Saved data entries:
+ + + + + + +
/-- A header cut short is MALFORMED_HEADER, whatever the cut (R97). -/
theorem parse_truncated (t : Tree) {depth : Nat} {p : ParseState} {more : List Bool}
    (hr : p.source.rest ++ more = t.serialize) (hm : more ≠ [])
    (hs : ∀ sym ∈ t.symbols, sym.toNat ≤ Config.pseudoEof)
    (hc : p.count + t.nodes ≤ Config.nodeCap) (hn : p.nodes.length = p.count) (hd : t.leaves ≤ depth) :
    ∃ q, parse depth p = (.error ⟨.malformedHeader, none⟩, q) ∧ q.source = p.source.exhausted := by
  induction t generalizing depth p more with
  | leaf sym =>
    obtain ⟨depth, rfl⟩ : ∃ n, depth = n + 1 := ⟨depth - 1, by simp [Tree.leaves] at hd; omega⟩
    have hcount : p.count ≠ Config.nodeCap := by simp [Tree.nodes] at hc; omega
    cases hrest : p.source.rest with
    | nil =>
      refine ⟨_, by rw [parse, Source.readBits_eoi (by rw [hrest]; simp)], rfl⟩
    | cons b rest =>
      rw [hrest, Tree.serialize, List.cons_append] at hr
      obtain ⟨rfl, hr'⟩ := List.cons.inj hr
      have hlen : rest.length < 9 := by
        have := congrArg List.length hr'
        have hp := List.length_pos_iff.mpr hm
        simp at this; omega
      have h9 : (p.source.consumed 1).readBits 9 = (none, (p.source.consumed 1).exhausted) :=
        Source.readBits_eoi (by rw [Source.consumed_rest, hrest]; simpa using hlen)
      refine ⟨_, by rw [parse, Source.readBit hrest]; simp only [hcount, if_false, Bool.toNat_true, if_true, h9]; rfl, ?_⟩
      simp
  | node l r ihl ihr =>
    obtain ⟨depth, rfl⟩ : ∃ n, depth = n + 1 := ⟨depth - 1, by
      have := (Tree.node l r).leaves_pos; omega⟩
    have hlp := l.leaves_pos
    have hrp := r.leaves_pos
    have hcount : p.count ≠ Config.nodeCap := by simp [Tree.nodes] at hc; omega
    cases hrest : p.source.rest with
    | nil =>
      refine ⟨_, by rw [parse, Source.readBits_eoi (by rw [hrest]; simp)], rfl⟩
    | cons b rest =>
      rw [hrest, Tree.serialize, List.cons_append] at hr
      obtain ⟨rfl, hr'⟩ := List.cons.inj hr
      clear hr
      have hrest1 : (p.source.consumed 1).rest = rest := by rw [Source.consumed_rest, hrest]; rfl
      have hcl : p.count + 1 + l.nodes ≤ Config.nodeCap := by simp [Tree.nodes] at hc; omega
      rw [parse, Source.readBit hrest]
      simp only [hcount, if_false, Bool.toNat_false, Nat.zero_ne_one]
      by_cases hcut : l.serialize.length ≤ rest.length
      · -- the left subtree is whole
        have hpre : rest = l.serialize ++ rest.drop l.serialize.length := by
          have h1 : rest.take l.serialize.length = l.serialize := by
            have := congrArg (List.take l.serialize.length) hr'
            rwa [List.take_append_of_le_length hcut, List.take_left] at this
          conv_lhs => rw [← List.take_append_drop l.serialize.length rest, h1]
        have hl := parse_serialize l (depth := depth)
          (p := { p with source := p.source.consumed 1, nodes := p.nodes ++ [Node.mkInternal 0#64 0 0], count := p.count + 1 })
          (more := rest.drop l.serialize.length) (by rw [← hpre]; exact hrest1)
          (fun s h => hs s (by simp [Tree.symbols, h])) hcl (by simp [hn])
          (by simp [Tree.leaves] at hd; omega)
        rw [hl]
        simp only
        obtain ⟨q, hq, hqs⟩ := ihr (depth := depth) (more := more)
          (p := { source := (p.source.consumed 1).consumed l.serialize.length
                  nodes := p.nodes ++ [Node.mkInternal 0#64 0 0] ++ l.layout (p.count + 1)
                  count := p.count + 1 + l.nodes
                  leaves := p.leaves + l.leaves })
          (by
            have h2 : ((p.source.consumed 1).consumed l.serialize.length).rest = rest.drop l.serialize.length := by
              rw [Source.consumed_rest, hrest1]
            rw [h2]
            rw [hpre, List.append_assoc] at hr'
            simpa using List.append_cancel_left hr')
          hm (fun s h => hs s (by simp [Tree.symbols, h]))
          (by simp [Tree.nodes] at hc ⊢; omega) (by simp [hn]; omega) (by simp [Tree.leaves] at hd; omega)
        exact ⟨q, by rw [hq], by rw [hqs]; simp⟩
      · -- the cut is in the left subtree
        have hpre : l.serialize = rest ++ l.serialize.drop rest.length := by
          have h1 : l.serialize.take rest.length = rest := by
            have := congrArg (List.take rest.length) hr'
            rw [List.take_left, List.take_append_of_le_length (by omega)] at this
            exact this.symm
          conv_lhs => rw [← List.take_append_drop rest.length l.serialize, h1]
        obtain ⟨q, hq, hqs⟩ := ihl (depth := depth) (more := l.serialize.drop rest.length)
          (p := { p with source := p.source.consumed 1, nodes := p.nodes ++ [Node.mkInternal 0#64 0 0], count := p.count + 1 })
          (by simp only [hrest1]; exact hpre.symm)
          (by intro h; have := congrArg List.length h; simp at this; omega)
          (fun s h => hs s (by simp [Tree.symbols, h])) hcl (by simp [hn])
          (by simp [Tree.leaves] at hd; omega)
        exact ⟨q, by rw [hq], by rw [hqs]; simp⟩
+ + + + + + +
What the exercise asks
In full and unchanged, repeat the data above.

Reply to the exercise
/-- A header cut short is MALFORMED_HEADER, whatever the cut (R97). -/
theorem parse_truncated (t : Tree) {depth : Nat} {p : ParseState} {more : List Bool}
    (hr : p.source.rest ++ more = t.serialize) (hm : more ≠ [])
    (hs : ∀ sym ∈ t.symbols, sym.toNat ≤ Config.pseudoEof)
    (hc : p.count + t.nodes ≤ Config.nodeCap) (hn : p.nodes.length = p.count) (hd : t.leaves ≤ depth) :
    ∃ q, parse depth p = (.error ⟨.malformedHeader, none⟩, q) ∧ q.source = p.source.exhausted := by
  induction t generalizing depth p more with
  | leaf sym =>
    obtain ⟨depth, rfl⟩ : ∃ n, depth = n + 1 := ⟨depth - 1, by simp [Tree.leaves] at hd; omega⟩
    have hcount : p.count ≠ Config.nodeCap := by simp [Tree.nodes] at hc; omega
    cases hrest : p.source.rest with
    | nil =>
      refine ⟨_, by rw [parse, Source.readBits_eoi (by rw [hrest]; simp)], rfl⟩
    | cons b rest =>
      rw [hrest, Tree.serialize, List.cons_append] at hr
      obtain ⟨rfl, hr'⟩ := List.cons.inj hr
      have hlen : rest.length < 9 := by
        have := congrArg List.length hr'
        have hp := List.length_pos_iff.mpr hm
        simp at this; omega
      have h9 : (p.source.consumed 1).readBits 9 = (none, (p.source.consumed 1).exhausted) :=
        Source.readBits_eoi (by rw [Source.consumed_rest, hrest]; simpa using hlen)
      refine ⟨_, by rw [parse, Source.readBit hrest]; simp only [hcount, if_false, Bool.toNat_true, if_true, h9]; rfl, ?_⟩
      simp
  | node l r ihl ihr =>
    obtain ⟨depth, rfl⟩ : ∃ n, depth = n + 1 := ⟨depth - 1, by
      have := (Tree.node l r).leaves_pos; omega⟩
    have hlp := l.leaves_pos
    have hrp := r.leaves_pos
    have hcount : p.count ≠ Config.nodeCap := by simp [Tree.nodes] at hc; omega
    cases hrest : p.source.rest with
    | nil =>
      refine ⟨_, by rw [parse, Source.readBits_eoi (by rw [hrest]; simp)], rfl⟩
    | cons b rest =>
      rw [hrest, Tree.serialize, List.cons_append] at hr
      obtain ⟨rfl, hr'⟩ := List.cons.inj hr
      clear hr
      have hrest1 : (p.source.consumed 1).rest = rest := by rw [Source.consumed_rest, hrest]; rfl
      have hcl : p.count + 1 + l.nodes ≤ Config.nodeCap := by simp [Tree.nodes] at hc; omega
      rw [parse, Source.readBit hrest]
      simp only [hcount, if_false, Bool.toNat_false, Nat.zero_ne_one]
      by_cases hcut : l.serialize.length ≤ rest.length
      · -- the left subtree is whole
        have hpre : rest = l.serialize ++ rest.drop l.serialize.length := by
          have h1 : rest.take l.serialize.length = l.serialize := by
            have := congrArg (List.take l.serialize.length) hr'
            rwa [List.take_append_of_le_length hcut, List.take_left] at this
          conv_lhs => rw [← List.take_append_drop l.serialize.length rest, h1]
        have hl := parse_serialize l (depth := depth)
          (p := { p with source := p.source.consumed 1, nodes := p.nodes ++ [Node.mkInternal 0#64 0 0], count := p.count + 1 })
          (more := rest.drop l.serialize.length) (by rw [← hpre]; exact hrest1)
          (fun s h => hs s (by simp [Tree.symbols, h])) hcl (by simp [hn])
          (by simp [Tree.leaves] at hd; omega)
        rw [hl]
        simp only
        obtain ⟨q, hq, hqs⟩ := ihr (depth := depth) (more := more)
          (p := { source := (p.source.consumed 1).consumed l.serialize.length
                  nodes := p.nodes ++ [Node.mkInternal 0#64 0 0] ++ l.layout (p.count + 1)
                  count := p.count + 1 + l.nodes
                  leaves := p.leaves + l.leaves })
          (by
            have h2 : ((p.source.consumed 1).consumed l.serialize.length).rest = rest.drop l.serialize.length := by
              rw [Source.consumed_rest, hrest1]
            rw [h2]
            rw [hpre, List.append_assoc] at hr'
            simpa using List.append_cancel_left hr')
          hm (fun s h => hs s (by simp [Tree.symbols, h]))
          (by simp [Tree.nodes] at hc ⊢; omega) (by simp [hn]; omega) (by simp [Tree.leaves] at hd; omega)
        exact ⟨q, by rw [hq], by rw [hqs]; simp⟩
      · -- the cut is in the left subtree
        have hpre : l.serialize = rest ++ l.serialize.drop rest.length := by
          have h1 : l.serialize.take rest.length = rest := by
            have := congrArg (List.take rest.length) hr'
            rw [List.take_left, List.take_append_of_le_length (by omega)] at this
            exact this.symm
          conv_lhs => rw [← List.take_append_drop rest.length l.serialize, h1]
        obtain ⟨q, hq, hqs⟩ := ihl (depth := depth) (more := l.serialize.drop rest.length)
          (p := { p with source := p.source.consumed 1, nodes := p.nodes ++ [Node.mkInternal 0#64 0 0], count := p.count + 1 })
          (by simp only [hrest1]; exact hpre.symm)
          (by intro h; have := congrArg List.length h; simp at this; omega)
          (fun s h => hs s (by simp [Tree.symbols, h])) hcl (by simp [hn])
          (by simp [Tree.leaves] at hd; omega)
        exact ⟨q, by rw [hq], by rw [hqs]; simp⟩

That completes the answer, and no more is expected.